WHAT YOU HAVE TO DO
Each line of the material below is to be given again exactly.

DATA TO PROCESS
-- ==== Sys2Proof/Machine/Meter.lean ====
section
/-! DEFINITION. The Meter: the saturating balance update, accrual and re-latching, the billing cycle's close and the GAP
record (chapter 8). -/

namespace Sys2Proof.Machine

/-- The range of a balance is -maxBalance..+maxBalance (R73). -/
def maxBalance : Int := 2000000000

/-- A balance saturated into its range (R133). -/
def saturate (v : Int) : Int := max (-maxBalance) (min maxBalance v)

/-- R133: the saturating balance update of account k by `amount`. `needed` is how many journal slots the step has
still to fill or reserve, which an OVERFLOW record must leave free. -/
def balanceUpdate (k : Nat) (amount : Int) (needed : Nat) (s : State) : State :=
  match findAccount k s.accounts with
  | none => s
  | some a =>
    let sum := a.balance + amount
    let u := changeAccount k (fun r => { r with balance := saturate sum }) s
    if saturate sum = sum || a.overflow then u
    else
      let flagged := changeAccount k (fun r => { r with overflow := true }) u
      judgeOverflow
        (if needed + 1 ≤ journalFree s.journal then plainWrite s.clock.time (.overflow k) flagged else flagged)

/-- The rate, the served minutes and the credited minutes of an accrual, for a latch and a tally (R130). -/
def accrualOf (latch : Latch) (tally : Nat) : Option (Nat × Nat × Nat) :=
  match latch with
  | .active rate => some (rate, 15 - tally, tally)
  | .hold rate => some (rate, 15, 0)
  | .cut => none
  | .none => none

/-- R131, steps 1 to 3: the charge and the new residue of an accrual. -/
def chargeOf (rate served residue : Nat) : Nat × Nat :=
  ((rate * served + residue) / 15, (rate * served + residue) % 15)

/-- R131: the accrual of account k at a tally. -/
def accrue (k tally : Nat) (s : State) : State :=
  match findAccount k s.accounts with
  | none => s
  | some a =>
    match accrualOf a.latch tally with
    | none => s
    | some (rate, served, credit) =>
      changeAccount k (fun r => { r with credited := min 65535 (r.credited + credit) })
        (balanceUpdate k (chargeOf rate served a.residue).1 0
          (changeAccount k (fun r => { r with residue := (chargeOf rate served a.residue).2 }) s))

/-- The sum of the rates of a tier set's members (R25). -/
def rateSum (t : Tariff) (tiers : TierSet) : Nat :=
  (List.range 16).foldl (fun sum k => if hasTier tiers k then sum + vecGet t.tiers k 0 else sum) 0

/-- R136: the latch of an account for the interval that starts. -/
def latchFor (t : Tariff) (a : Account) : Latch :=
  match a.state with
  | .active => .active (rateSum t a.tiers)
  | .hold => .hold t.holdRate
  | .cut => .cut

/-- R129 for one account: accrued, then re-latched from the boundary tariff. -/
def meterAccount (tally : Nat) (t : Tariff) (k : Nat) (s : State) : State :=
  changeAccount k (fun a => { a with latch := latchFor t a }) (accrue k tally s)

/-- The numbers of the accounts whose node is n, ascending (R85). -/
def accountsOfNode (s : State) (n : Nat) : List Nat :=
  (s.accounts.filter fun a => accountNode s a = some n).map (·.number)

/-- R135: the boundary tariff for B is fixed, unless the one held already belongs to B. -/
def fixBoundaryTariff (b : Nat) (s : State) : State :=
  { s with meter :=
      { s.meter with boundaryTariff :=
          if s.meter.boundaryTariff.all (·.start < b) then some { start := b, tariff := tariffFor b s.lineup }
          else s.meter.boundaryTariff } }

/-- The tariff the Meter holds. -/
def heldTariff (s : State) : Tariff := (s.meter.boundaryTariff.map (·.tariff)).getD coldTariff

/-- One tally message taken whole (R129). -/
def takeTally (m : TallyMessage) (s : State) : State :=
  let u := fixBoundaryTariff (m.start + 900) s
  (accountsOfNode u m.node).foldl (fun v k => meterAccount m.tally (heldTariff u) k v) u

/-- METER_TALLY_TAKE (R129): the oldest tally message handed is taken. -/
def meterTallyTakeStep (s : State) : State :=
  match s.due.tallies with
  | [] => s
  | m :: rest => takeTally m { s with due := { s.due with tallies := rest } }

def execMeterTallyTake (s : State) : Host.Outcome State Fault Refusal := .next (whenRunning meterTallyTakeStep s)

/-- GAP_RECORD (R142): the GAP record owed at a restart is written if a slot is free, and otherwise skipped. -/
def gapRecordStep (s : State) : State :=
  if s.due.gapRecord then
    let u := { s with due := { s.due with gapRecord := false } }
    match s.clock.resetTime, s.clock.restartTime with
    | some r, some t => plainWrite t (.gap r t) u
    | _, _ => u
  else s

def execGapRecord (s : State) : Host.Outcome State Fault Refusal := .next (whenRunning gapRecordStep s)

/-- R139 for one account: its CYCLE_CLOSE record, then its fields. -/
def closeAccount (k : Nat) (s : State) : State :=
  match findAccount k s.accounts with
  | none => s
  | some a =>
    changeAccount k (fun r => { r with balance := 0, credited := 0, overflow := false })
      (plainWrite s.clock.time (.cycleClose k a.balance a.credited a.overflow) s)

/-- CYCLE_CLOSE (R138, R139). -/
def cycleCloseStep (low high : Nat) (s : State) : State × Reply :=
  if !accountInRange low || !accountInRange high || high < low then (s, refusal .outOfRange)
  else
    let numbers := (s.accounts.filter fun a => within low high a.number).map (·.number)
    let free := journalFree s.journal
    if free < numbers.length then
      (s, { status := .journalFull, fields := byte2 numbers.length ++ byte2 free })
    else
      (judgeOverflow (numbers.foldl (fun u k => closeAccount k u) s),
        replyOk (byte2 numbers.length
          ++ optionalField byte4 (if numbers.isEmpty then none else some s.journal.nextSequence)))

def execCycleClose (tag : Byte) (low high : Nat) (s : State) : Host.Outcome State Fault Refusal :=
  .next (serve (.cycleClose tag low high) (cycleCloseStep low high) s)

end Sys2Proof.Machine
end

EXPECTED ANSWER
-- ==== Sys2Proof/Machine/Meter.lean ====
section
/-! DEFINITION. The Meter: the saturating balance update, accrual and re-latching, the billing cycle's close and the GAP
record (chapter 8). -/

namespace Sys2Proof.Machine

/-- The range of a balance is -maxBalance..+maxBalance (R73). -/
def maxBalance : Int := 2000000000

/-- A balance saturated into its range (R133). -/
def saturate (v : Int) : Int := max (-maxBalance) (min maxBalance v)

/-- R133: the saturating balance update of account k by `amount`. `needed` is how many journal slots the step has
still to fill or reserve, which an OVERFLOW record must leave free. -/
def balanceUpdate (k : Nat) (amount : Int) (needed : Nat) (s : State) : State :=
  match findAccount k s.accounts with
  | none => s
  | some a =>
    let sum := a.balance + amount
    let u := changeAccount k (fun r => { r with balance := saturate sum }) s
    if saturate sum = sum || a.overflow then u
    else
      let flagged := changeAccount k (fun r => { r with overflow := true }) u
      judgeOverflow
        (if needed + 1 ≤ journalFree s.journal then plainWrite s.clock.time (.overflow k) flagged else flagged)

/-- The rate, the served minutes and the credited minutes of an accrual, for a latch and a tally (R130). -/
def accrualOf (latch : Latch) (tally : Nat) : Option (Nat × Nat × Nat) :=
  match latch with
  | .active rate => some (rate, 15 - tally, tally)
  | .hold rate => some (rate, 15, 0)
  | .cut => none
  | .none => none

/-- R131, steps 1 to 3: the charge and the new residue of an accrual. -/
def chargeOf (rate served residue : Nat) : Nat × Nat :=
  ((rate * served + residue) / 15, (rate * served + residue) % 15)

/-- R131: the accrual of account k at a tally. -/
def accrue (k tally : Nat) (s : State) : State :=
  match findAccount k s.accounts with
  | none => s
  | some a =>
    match accrualOf a.latch tally with
    | none => s
    | some (rate, served, credit) =>
      changeAccount k (fun r => { r with credited := min 65535 (r.credited + credit) })
        (balanceUpdate k (chargeOf rate served a.residue).1 0
          (changeAccount k (fun r => { r with residue := (chargeOf rate served a.residue).2 }) s))

/-- The sum of the rates of a tier set's members (R25). -/
def rateSum (t : Tariff) (tiers : TierSet) : Nat :=
  (List.range 16).foldl (fun sum k => if hasTier tiers k then sum + vecGet t.tiers k 0 else sum) 0

/-- R136: the latch of an account for the interval that starts. -/
def latchFor (t : Tariff) (a : Account) : Latch :=
  match a.state with
  | .active => .active (rateSum t a.tiers)
  | .hold => .hold t.holdRate
  | .cut => .cut

/-- R129 for one account: accrued, then re-latched from the boundary tariff. -/
def meterAccount (tally : Nat) (t : Tariff) (k : Nat) (s : State) : State :=
  changeAccount k (fun a => { a with latch := latchFor t a }) (accrue k tally s)

/-- The numbers of the accounts whose node is n, ascending (R85). -/
def accountsOfNode (s : State) (n : Nat) : List Nat :=
  (s.accounts.filter fun a => accountNode s a = some n).map (·.number)

/-- R135: the boundary tariff for B is fixed, unless the one held already belongs to B. -/
def fixBoundaryTariff (b : Nat) (s : State) : State :=
  { s with meter :=
      { s.meter with boundaryTariff :=
          if s.meter.boundaryTariff.all (·.start < b) then some { start := b, tariff := tariffFor b s.lineup }
          else s.meter.boundaryTariff } }

/-- The tariff the Meter holds. -/
def heldTariff (s : State) : Tariff := (s.meter.boundaryTariff.map (·.tariff)).getD coldTariff

/-- One tally message taken whole (R129). -/
def takeTally (m : TallyMessage) (s : State) : State :=
  let u := fixBoundaryTariff (m.start + 900) s
  (accountsOfNode u m.node).foldl (fun v k => meterAccount m.tally (heldTariff u) k v) u

/-- METER_TALLY_TAKE (R129): the oldest tally message handed is taken. -/
def meterTallyTakeStep (s : State) : State :=
  match s.due.tallies with
  | [] => s
  | m :: rest => takeTally m { s with due := { s.due with tallies := rest } }

def execMeterTallyTake (s : State) : Host.Outcome State Fault Refusal := .next (whenRunning meterTallyTakeStep s)

/-- GAP_RECORD (R142): the GAP record owed at a restart is written if a slot is free, and otherwise skipped. -/
def gapRecordStep (s : State) : State :=
  if s.due.gapRecord then
    let u := { s with due := { s.due with gapRecord := false } }
    match s.clock.resetTime, s.clock.restartTime with
    | some r, some t => plainWrite t (.gap r t) u
    | _, _ => u
  else s

def execGapRecord (s : State) : Host.Outcome State Fault Refusal := .next (whenRunning gapRecordStep s)

/-- R139 for one account: its CYCLE_CLOSE record, then its fields. -/
def closeAccount (k : Nat) (s : State) : State :=
  match findAccount k s.accounts with
  | none => s
  | some a =>
    changeAccount k (fun r => { r with balance := 0, credited := 0, overflow := false })
      (plainWrite s.clock.time (.cycleClose k a.balance a.credited a.overflow) s)

/-- CYCLE_CLOSE (R138, R139). -/
def cycleCloseStep (low high : Nat) (s : State) : State × Reply :=
  if !accountInRange low || !accountInRange high || high < low then (s, refusal .outOfRange)
  else
    let numbers := (s.accounts.filter fun a => within low high a.number).map (·.number)
    let free := journalFree s.journal
    if free < numbers.length then
      (s, { status := .journalFull, fields := byte2 numbers.length ++ byte2 free })
    else
      (judgeOverflow (numbers.foldl (fun u k => closeAccount k u) s),
        replyOk (byte2 numbers.length
          ++ optionalField byte4 (if numbers.isEmpty then none else some s.journal.nextSequence)))

def execCycleClose (tag : Byte) (low high : Nat) (s : State) : Host.Outcome State Fault Refusal :=
  .next (serve (.cycleClose tag low high) (cycleCloseStep low high) s)

end Sys2Proof.Machine
end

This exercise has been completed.